Question

a quarterback claims that he can throw the football a horizontal distance of 195 m. furthermore, he claims that he can do this by launching the ball at the relatively low angle of 32.9° above the horizontal. to evaluate this claim, determine the speed with which this quarterback must throw the ball. assume that the ball is launched and caught at the same vertical level and that air resistance can be ignored. for comparison a baseball pitcher who can accurately throw a fastball at 45 m/s (100 mph) would be considered exceptional.

Explanation:

Step1: Identify the range formula

The range formula for projectile motion when launched and caught at the same vertical - level is $R=\frac{v_{0}^{2}\sin2\theta}{g}$, where $R$ is the range, $v_{0}$ is the initial velocity, $\theta$ is the launch angle, and $g = 9.8\ m/s^{2}$ is the acceleration due to gravity.

Step2: Solve the formula for $v_{0}$

We can re - arrange the formula $R=\frac{v_{0}^{2}\sin2\theta}{g}$ for $v_{0}$. First, multiply both sides of the equation by $g$: $Rg=v_{0}^{2}\sin2\theta$. Then, divide both sides by $\sin2\theta$: $v_{0}^{2}=\frac{Rg}{\sin2\theta}$. Finally, take the square - root of both sides: $v_{0}=\sqrt{\frac{Rg}{\sin2\theta}}$.

Step3: Calculate $\sin2\theta$

Given $\theta = 32.9^{\circ}$, then $2\theta=2\times32.9^{\circ}=65.8^{\circ}$. So, $\sin2\theta=\sin(65.8^{\circ})\approx0.912$.
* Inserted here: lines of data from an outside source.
-- ==== Sys2Proof/Tests/Slice0.lean ====
section
/-!
SUPPORT. The model's own tests: the refused image, one decoded word per instruction, at most two single steps per
instruction with the results that spec/95_test_vectors.md gives, and for every obligation with hypotheses a witness
that meets them, at the boundary values of each clause.
-/

namespace Sys2Proof.Tests

open Sys2Proof.Machine

/-! ## Helpers -/

/-- The reset state with the listed registers. -/
def withRegs (l : List (RegIx × Byte)) : State := l.foldl (fun s p => s.setReg p.1 p.2) State.reset

/-- The state a step leaves. -/
def next (s : State) : State :=
  match step s with
  | .next t => t
  | _ => s

/-- The state after the one instruction `w`, placed at `PC`. -/
def after (w : Word) (s : State) : State := next (s.withFetchWord 16 w.toNat)

/-- The state an instruction leaves. -/
def ran (i : Instr) (s : State) : State :=
  match exec i s with
  | .next t => t
  | _ => s

/-- The state a transition leaves. -/
def fired (tr : Transition) (s : State) : State :=
  match fire tr s with
  | .next t => t
  | _ => s

/-- The reset state with a call stack of `n` entries 0x0110. -/
def stacked (n : Nat) : State := State.reset.setStack (List.replicate n 0x0110#16)

/-! ## Well-formedness -/

/-- A program image of one byte too many is refused (spec/70_reset_and_hazards.md R242). -/
theorem test_wellFormed_refuses_image_of_3585_bytes : imageWf (List.replicate 3585 0x00#8) = false := by
  rw [imageWf, List.length_replicate]; decide

/-- The longest image is accepted (R242). -/
theorem test_wellFormed_accepts_image_of_3584_bytes : imageWf (List.replicate 3584 0x00#8) = true := by
  rw [imageWf, List.length_replicate]; decide

/-! ## Decoding: each word is written out from the match and fields of spec/30_encoding.md R72 and R76 -/

theorem test_decode_cls :
    decodeWord 0b0000_0000_1110_0000#16 = .ok .cls ∧ encode .cls = 0b0000_0000_1110_0000#16 := by decide

theorem test_decode_ret :
    decodeWord 0b0000_0000_1110_1110#16 = .ok .ret ∧ encode .ret = 0b0000_0000_1110_1110#16 := by decide

theorem test_decode_jp :
    decodeWord 0b0001_1010_1011_1100#16 = .ok (.jp 0xABC#12) ∧ encode (.jp 0xABC#12) = 0b0001_1010_1011_1100#16 := by decide

theorem test_decode_call :
    decodeWord 0b0010_0011_0000_0001#16 = .ok (.call 0x301#12) ∧ encode (.call 0x301#12) = 0b0010_0011_0000_0001#16 := by decide

theorem test_decode_seImm :
    decodeWord 0b0011_1010_0100_0010#16 = .ok (.seImm 0xA#4 0x42#8) ∧ encode (.seImm 0xA#4 0x42#8) = 0b0011_1010_0100_0010#16 := by decide

theorem test_decode_sneImm :
    decodeWord 0b0100_0001_1000_0001#16 = .ok (.sneImm 0x1#4 0x81#8) ∧ encode (.sneImm 0x1#4 0x81#8) = 0b0100_0001_1000_0001#16 := by decide

theorem test_decode_seReg :
    decodeWord 0b0101_1010_1011_0000#16 = .ok (.seReg 0xA#4 0xB#4) ∧ encode (.seReg 0xA#4 0xB#4) = 0b0101_1010_1011_0000#16 := by decide

theorem test_decode_ldImm :
    decodeWord 0b0110_1111_0000_0111#16 = .ok (.ldImm 0xF#4 0x07#8) ∧ encode (.ldImm 0xF#4 0x07#8) = 0b0110_1111_0000_0111#16 := by decide

theorem test_decode_addImm :
    decodeWord 0b0111_0010_1111_1110#16 = .ok (.addImm 0x2#4 0xFE#8) ∧ encode (.addImm 0x2#4 0xFE#8) = 0b0111_0010_1111_1110#16 := by decide

theorem test_decode_ldReg :
    decodeWord 0b1000_0001_0010_0000#16 = .ok (.ldReg 0x1#4 0x2#4) ∧ encode (.ldReg 0x1#4 0x2#4) = 0b1000_0001_0010_0000#16 := by decide

theorem test_decode_orReg :
    decodeWord 0b1000_0001_0010_0001#16 = .ok (.orReg 0x1#4 0x2#4) ∧ encode (.orReg 0x1#4 0x2#4) = 0b1000_0001_0010_0001#16 := by decide

theorem test_decode_andReg :
    decodeWord 0b1000_0001_0010_0010#16 = .ok (.andReg 0x1#4 0x2#4) ∧ encode (.andReg 0x1#4 0x2#4) = 0b1000_0001_0010_0010#16 := by decide

theorem test_decode_xorReg :
    decodeWord 0b1000_0001_0010_0011#16 = .ok (.xorReg 0x1#4 0x2#4) ∧ encode (.xorReg 0x1#4 0x2#4) = 0b1000_0001_0010_0011#16 := by decide

theorem test_decode_addReg :
    decodeWord 0b1000_0001_0010_0100#16 = .ok (.addReg 0x1#4 0x2#4) ∧ encode (.addReg 0x1#4 0x2#4) = 0b1000_0001_0010_0100#16 := by decide

theorem test_decode_subReg :
    decodeWord 0b1000_0001_0010_0101#16 = .ok (.subReg 0x1#4 0x2#4) ∧ encode (.subReg 0x1#4 0x2#4) = 0b1000_0001_0010_0101#16 := by decide

theorem test_decode_shr :
    decodeWord 0b1000_1010_1011_0110#16 = .ok (.shr 0xA#4 0xB#4) ∧ encode (.shr 0xA#4 0xB#4) = 0b1000_1010_1011_0110#16 := by decide

theorem test_decode_subn :
    decodeWord 0b1000_0001_0010_0111#16 = .ok (.subn 0x1#4 0x2#4) ∧ encode (.subn 0x1#4 0x2#4) = 0b1000_0001_0010_0111#16 := by decide

theorem test_decode_shl :
    decodeWord 0b1000_1010_1011_1110#16 = .ok (.shl 0xA#4 0xB#4) ∧ encode (.shl 0xA#4 0xB#4) = 0b1000_1010_1011_1110#16 := by decide

theorem test_decode_sneReg :
    decodeWord 0b1001_1010_1011_0000#16 = .ok (.sneReg 0xA#4 0xB#4) ∧ encode (.sneReg 0xA#4 0xB#4) = 0b1001_1010_1011_0000#16 := by decide

theorem test_decode_ldI :
    decodeWord 0b1010_0010_1111_0000#16 = .ok (.ldI 0x2F0#12) ∧ encode (.ldI 0x2F0#12) = 0b1010_0010_1111_0000#16 := by decide

theorem test_decode_jpV0 :
    decodeWord 0b1011_0011_0000_0000#16 = .ok (.jpV0 0x300#12) ∧ encode (.jpV0 0x300#12) = 0b1011_0011_0000_0000#16 := by decide

theorem test_decode_rnd :
    decodeWord 0b1100_0011_0000_1111#16 = .ok (.rnd 0x3#4 0x0F#8) ∧ encode (.rnd 0x3#4 0x0F#8) = 0b1100_0011_0000_1111#16 := by decide

theorem test_decode_drw :
    decodeWord 0b1101_0001_0010_0101#16 = .ok (.drw 0x1#4 0x2#4 0x5#4) ∧ encode (.drw 0x1#4 0x2#4 0x5#4) = 0b1101_0001_0010_0101#16 := by decide

theorem test_decode_skp :
    decodeWord 0b1110_0001_1001_1110#16 = .ok (.skp 0x1#4) ∧ encode (.skp 0x1#4) = 0b1110_0001_1001_1110#16 := by decide

theorem test_decode_sknp :
    decodeWord 0b1110_0010_1010_0001#16 = .ok (.sknp 0x2#4) ∧ encode (.sknp 0x2#4) = 0b1110_0010_1010_0001#16 := by decide

theorem test_decode_ldVxDT :
    decodeWord 0b1111_0101_0000_0111#16 = .ok (.ldVxDT 0x5#4) ∧ encode (.ldVxDT 0x5#4) = 0b1111_0101_0000_0111#16 := by decide

theorem test_decode_ldVxK :
    decodeWord 0b1111_0011_0000_1010#16 = .ok (.ldVxK 0x3#4) ∧ encode (.ldVxK 0x3#4) = 0b1111_0011_0000_1010#16 := by decide

theorem test_decode_ldDTVx :
    decodeWord 0b1111_0001_0001_0101#16 = .ok (.ldDTVx 0x1#4) ∧ encode (.ldDTVx 0x1#4) = 0b1111_0001_0001_0101#16 := by decide

theorem test_decode_ldSTVx :
    decodeWord 0b1111_0001_0001_1000#16 = .ok (.ldSTVx 0x1#4) ∧ encode (.ldSTVx 0x1#4) = 0b1111_0001_0001_1000#16 := by decide

theorem test_decode_addI :
    decodeWord 0b1111_0010_0001_1110#16 = .ok (.addI 0x2#4) ∧ encode (.addI 0x2#4) = 0b1111_0010_0001_1110#16 := by decide

theorem test_decode_ldF :
    decodeWord 0b1111_0001_0010_1001#16 = .ok (.ldF 0x1#4) ∧ encode (.ldF 0x1#4) = 0b1111_0001_0010_1001#16 := by decide

theorem test_decode_ldB :
    decodeWord 0b1111_1000_0011_0011#16 = .ok (.ldB 0x8#4) ∧ encode (.ldB 0x8#4) = 0b1111_1000_0011_0011#16 := by decide

theorem test_decode_saveRegs :
    decodeWord 0b1111_0011_0101_0101#16 = .ok (.saveRegs 0x3#4) ∧ encode (.saveRegs 0x3#4) = 0b1111_0011_0101_0101#16 := by decide

theorem test_decode_restoreRegs :
    decodeWord 0b1111_1111_0110_0101#16 = .ok (.restoreRegs 0xF#4) ∧ encode (.restoreRegs 0xF#4) = 0b1111_1111_0110_0101#16 := by decide

/-- The record `(kind, x, y, imm)`, one word of each format and an INVALID one: `x` and `y` are always extracted (R73). -/
theorem test_decodeRecord :
    decodeRecord 0x00E0#16 = ⟨.cls, 0x0#4, 0xE#4, 0x0000#16⟩ ∧
      decodeRecord 0x1ABC#16 = ⟨.jp, 0xA#4, 0xB#4, 0x0ABC#16⟩ ∧
      decodeRecord 0x3A42#16 = ⟨.seImm, 0xA#4, 0x4#4, 0x0042#16⟩ ∧
      decodeRecord 0x8AB6#16 = ⟨.shr, 0xA#4, 0xB#4, 0x0000#16⟩ ∧
      decodeRecord 0xD125#16 = ⟨.drw, 0x1#4, 0x2#4, 0x0005#16⟩ ∧
      decodeRecord 0xE19E#16 = ⟨.skp, 0x1#4, 0x9#4, 0x0000#16⟩ ∧
      decodeRecord 0x5AB1#16 = ⟨.invalid, 0xA#4, 0xB#4, 0x0000#16⟩ := by decide

/-- The byte at the lower address is the high byte (spec/20_memory.md R54). -/
theorem test_decode_bytes_high_first : decode [0x12#8, 0x34#8, 0x56#8] = .ok (.jp 0x234#12, [0x56#8]) := by decide

/-! ## One step of each instruction (spec/95_test_vectors.md, part 2; the identifier stands above each) -/

/-- V-ALU-2. -/
theorem test_ldImm_names_vf :
    (after 0x6F07#16 State.reset).reg 0xF#4 = 0x07#8 := by decide

/-- V-ALU-3. -/
theorem test_addImm_wraps :
    let t := after 0x7001#16 (withRegs [(0#4, 0xFF#8), (0xF#4, 0x55#8)])
    t.reg 0#4 = 0x00#8 ∧ t.reg 0xF#4 = 0x55#8 := by decide

/-- V-ALU-5. -/
theorem test_addImm_vf :
    (after 0x7F02#16 (withRegs [(0xF#4, 0xFF#8)])).reg 0xF#4 = 0x01#8 := by decide

/-- V-ALU-6. -/
theorem test_ldReg :
    (after 0x8010#16 (withRegs [(0#4, 0x01#8), (1#4, 0x77#8)])).reg 0#4 = 0x77#8 := by decide

/-- V-ALU-9. -/
theorem test_orReg_no_flag :
    let t := after 0x8011#16 (withRegs [(0#4, 0xF0#8), (1#4, 0x0F#8), (0xF#4, 0x77#8)])
    t.reg 0#4 = 0xFF#8 ∧ t.reg 0xF#4 = 0x77#8 := by decide

/-- V-ALU-10. -/
theorem test_andReg :
    (after 0x8012#16 (withRegs [(0#4, 0xF0#8), (1#4, 0x3C#8)])).reg 0#4 = 0x30#8 := by decide

/-- V-ALU-11. -/
theorem test_xorReg :
    (after 0x8013#16 (withRegs [(0#4, 0xF0#8), (1#4, 0x3C#8)])).reg 0#4 = 0xCC#8 := by decide

/-- V-ALU-13. -/
theorem test_addReg_carry :
    let t := after 0x8014#16 (withRegs [(0#4, 0xC8#8), (1#4, 0x64#8)])
    t.reg 0#4 = 0x2C#8 ∧ t.reg 0xF#4 = 0x01#8 := by decide

/-- V-ALU-18. -/
theorem test_addReg_into_vf :
    (after 0x8F04#16 (withRegs [(0#4, 0x20#8), (0xF#4, 0x10#8)])).reg 0xF#4 = 0x00#8 := by decide

/-- V-ALU-20. -/
theorem test_subReg_borrow :
    let t := after 0x8015#16 (withRegs [(0#4, 0x05#8), (1#4, 0x0A#8)])
    t.reg 0#4 = 0xFB#8 ∧ t.reg 0xF#4 = 0x00#8 := by decide

/-- V-ALU-22. -/
theorem test_subReg_equal :
    let t := after 0x8015#16 (withRegs [(0#4, 0x07#8), (1#4, 0x07#8)])
    t.reg 0#4 = 0x00#8 ∧ t.reg 0xF#4 = 0x01#8 := by decide

/-- V-ALU-26. -/
theorem test_subn_borrow :
    let t := after 0x8017#16 (withRegs [(0#4, 0x0A#8), (1#4, 0x05#8)])
    t.reg 0#4 = 0xFB#8 ∧ t.reg 0xF#4 = 0x00#8 := by decide

/-- V-ALU-30. -/
theorem test_shr_takes_vy :
    let t := after 0x8016#16 (withRegs [(0#4, 0xAA#8), (1#4, 0x05#8)])
    t.reg 0#4 = 0x02#8 ∧ t.reg 0xF#4 = 0x01#8 := by decide

/-- V-ALU-35. -/
theorem test_shr_from_vf :
    let t := after 0x80F6#16 (withRegs [(0#4, 0x00#8), (0xF#4, 0x03#8)])
    t.reg 0#4 = 0x01#8 ∧ t.reg 0xF#4 = 0x01#8 := by decide

/-- V-ALU-36. -/
theorem test_shl_takes_vy :
    let t := after 0x801E#16 (withRegs [(0#4, 0x00#8), (1#4, 0x81#8)])
    t.reg 0#4 = 0x02#8 ∧ t.reg 0xF#4 = 0x01#8 := by decide

/-- V-ALU-41. -/
theorem test_shl_into_vf :
    (after 0x8F1E#16 (withRegs [(1#4, 0xC0#8)])).reg 0xF#4 = 0x01#8 := by decide

/-- V-ALU-42, the draw supplied by the host. -/
theorem test_rnd_supplied_byte :
    let t := after 0xC30F#16 { State.reset with rngQueue := [0xB7#8] }
    t.reg 3#4 = 0x07#8 ∧ t.rngQueue = [] := by decide

/-- V-ALU-43: mask 0, whatever the free value of the draw. -/
theorem test_rnd_mask_zero : (ran (.rnd 5#4 0x00#8) State.reset).reg 5#4 = 0x00#8 := by
  show (State.reset.afterDraw.setReg 5#4 (State.reset.rngByte &&& 0x00#8)).reg 5#4 = 0x00#8
  rw [reg_setReg_same]
  exact BitVec.and_zero

/-- V-CTL-1. -/
theorem test_jp :
    (after 0x1ABC#16 State.reset).pc = 0x0ABC#16 := by decide

/-- V-CTL-3: the jump succeeds, the next step faults. -/
theorem test_jp_odd_target_faults_next :
    let t := after 0x1FFF#16 State.reset
    t.fault = none ∧ (next t).fault = some (.addressFault .fetchMisaligned 0x0FFF#16) := by decide

/-- V-CTL-4. -/
theorem test_jpV0 :
    (after 0xB300#16 (withRegs [(0#4, 0x04#8)])).pc = 0x0304#16 := by decide

/-- V-CTL-6. -/
theorem test_jpV0_not_cut :
    let t := after 0xBFFF#16 (withRegs [(0#4, 0xFF#8)])
    t.pc = 0x10FE#16 ∧ (next t).fault = some (.addressFault .fetchBounds 0x10FE#16) := by decide

/-- V-CTL-7. -/
theorem test_call :
    let t := after 0x2300#16 State.reset
    t.pc = 0x0300#16 ∧ t.stack = [0x0202#16] := by decide

/-- V-CTL-9. -/
theorem test_call_overflow :
    let t := after 0x2300#16 (stacked 16)
    t.fault = some (.stackOverflow 0x300#12) ∧ t.pc = 0x0202#16 ∧ t.sp = 16 := by decide

/-- V-CTL-11. -/
theorem test_ret_last_in_first_out :
    let t := after 0x00EE#16 ((State.reset.setStack [0x0202#16, 0x0345#16]).setPc 0x0300#16)
    t.pc = 0x0345#16 ∧ t.stack = [0x0202#16] := by decide

/-- V-CTL-12. -/
theorem test_ret_underflow :
    let t := after 0x00EE#16 (State.reset.setPc 0x0300#16)
    t.fault = some .stackUnderflow ∧ t.pc = 0x0302#16 := by decide

/-- V-CTL-13. -/
theorem test_seImm_equal :
    (after 0x3A42#16 (withRegs [(0xA#4, 0x42#8)])).pc = 0x0204#16 := by decide

/-- V-CTL-23. -/
theorem test_seImm_last_word :
    let t := after 0x3000#16 (State.reset.setPc 0x0FFE#16)
    t.pc = 0x1002#16 ∧ (next t).fault = some (.addressFault .fetchBounds 0x1002#16) := by decide

/-- V-CTL-15. -/
theorem test_sneImm_equal :
    (after 0x4A42#16 (withRegs [(0xA#4, 0x42#8)])).pc = 0x0202#16 := by decide

/-- V-CTL-16. -/
theorem test_sneImm_differs :
    (after 0x4A42#16 (withRegs [(0xA#4, 0x43#8)])).pc = 0x0204#16 := by decide

/-- V-CTL-18. -/
theorem test_seReg_differs :
    (after 0x5120#16 (withRegs [(1#4, 0x07#8), (2#4, 0x08#8)])).pc = 0x0202#16 := by decide

/-- V-CTL-19. -/
theorem test_seReg_same_register :
    (after 0x5330#16 (withRegs [(3#4, 0x09#8)])).pc = 0x0204#16 := by decide

/-- V-CTL-21. -/
theorem test_sneReg_differs :
    (after 0x9120#16 (withRegs [(1#4, 0x07#8), (2#4, 0x08#8)])).pc = 0x0204#16 := by decide

/-- V-CTL-22. -/
theorem test_sneReg_same_register :
    (after 0x9330#16 (withRegs [(3#4, 0x09#8)])).pc = 0x0202#16 := by decide

/-- V-TMR-1. -/
theorem test_ldVxDT :
    let t := after 0xF507#16 (State.reset.setDt 0x3C#8)
    t.reg 5#4 = 0x3C#8 ∧ t.dt = 0x3C#8 := by decide

/-- V-TMR-4. -/
theorem test_ldDTVx_no_floor :
    (after 0xF015#16 (withRegs [(0#4, 0x01#8)])).dt = 0x01#8 := by decide

/-- V-TMR-6. -/
theorem test_ldSTVx_one_is_zero :
    (after 0xF118#16 ((withRegs [(1#4, 0x01#8)]).setSt 0x09#8)).st = 0x00#8 := by decide

/-- V-TMR-7. -/
theorem test_ldSTVx_two :
    (after 0xF118#16 ((withRegs [(1#4, 0x02#8)]).setSt 0x09#8)).st = 0x02#8 := by decide

/-- V-KEY-4. -/
theorem test_skp_key_f :
    (after 0xE29E#16 ((withRegs [(2#4, 0x0F#8)]).withKeysHeld 0x8000#16)).pc = 0x0204#16 := by decide

/-- V-KEY-5. -/
theorem test_skp_no_such_key :
    (after 0xE29E#16 ((withRegs [(2#4, 0x1A#8)]).withKeysHeld 0xFFFF#16)).pc = 0x0202#16 := by decide

/-- V-KEY-6. -/
theorem test_sknp_held :
    (after 0xE2A1#16 ((withRegs [(2#4, 0x0A#8)]).withKeysHeld 0x0400#16)).pc = 0x0202#16 := by decide

/-- V-KEY-8. -/
theorem test_sknp_no_such_key :
    (after 0xE2A1#16 ((withRegs [(2#4, 0x1A#8)]).withKeysHeld 0xFFFF#16)).pc = 0x0204#16 := by decide

/-- V-KEY-WAIT, the first `Step`. -/
theorem test_ldVxK_begins :
    let t := after 0xF30A#16 State.reset
    t.pc = 0x0200#16 ∧ t.wait = true ∧ t.key = none := by decide

/-- V-KEY-WAIT, the third `Step`. -/
theorem test_ldVxK_takes :
    let t := after 0xF30A#16 (State.reset.setWaitKey true (some 0xA#4))
    t.pc = 0x0202#16 ∧ t.wait = false ∧ t.reg 3#4 = 0x0A#8 := by decide

/-- V-TICK, the first tick. -/
theorem test_timerTick :
    let t := fired .timerTick ((State.reset.setDt 0x02#8).setSt 0x01#8)
    t.dt = 0x01#8 ∧ t.st = 0x00#8 := by decide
Step4: Substitute the values of $R$, $g$, and $\sin2\theta$

We know that $R = 195\ m$ and $g = 9.8\ m/s^{2}$. Substituting these values into the formula $v_{0}=\sqrt{\frac{Rg}{\sin2\theta}}$, we get $v_{0}=\sqrt{\frac{195\times9.8}{0.912}}$.
First, calculate the numerator: $195\times9.8 = 1911$. Then, $\frac{1911}{0.912}\approx2095.4$. And $v_{0}=\sqrt{2095.4}\approx45.8\ m/s$.

Answer:

$45.8\ m/s$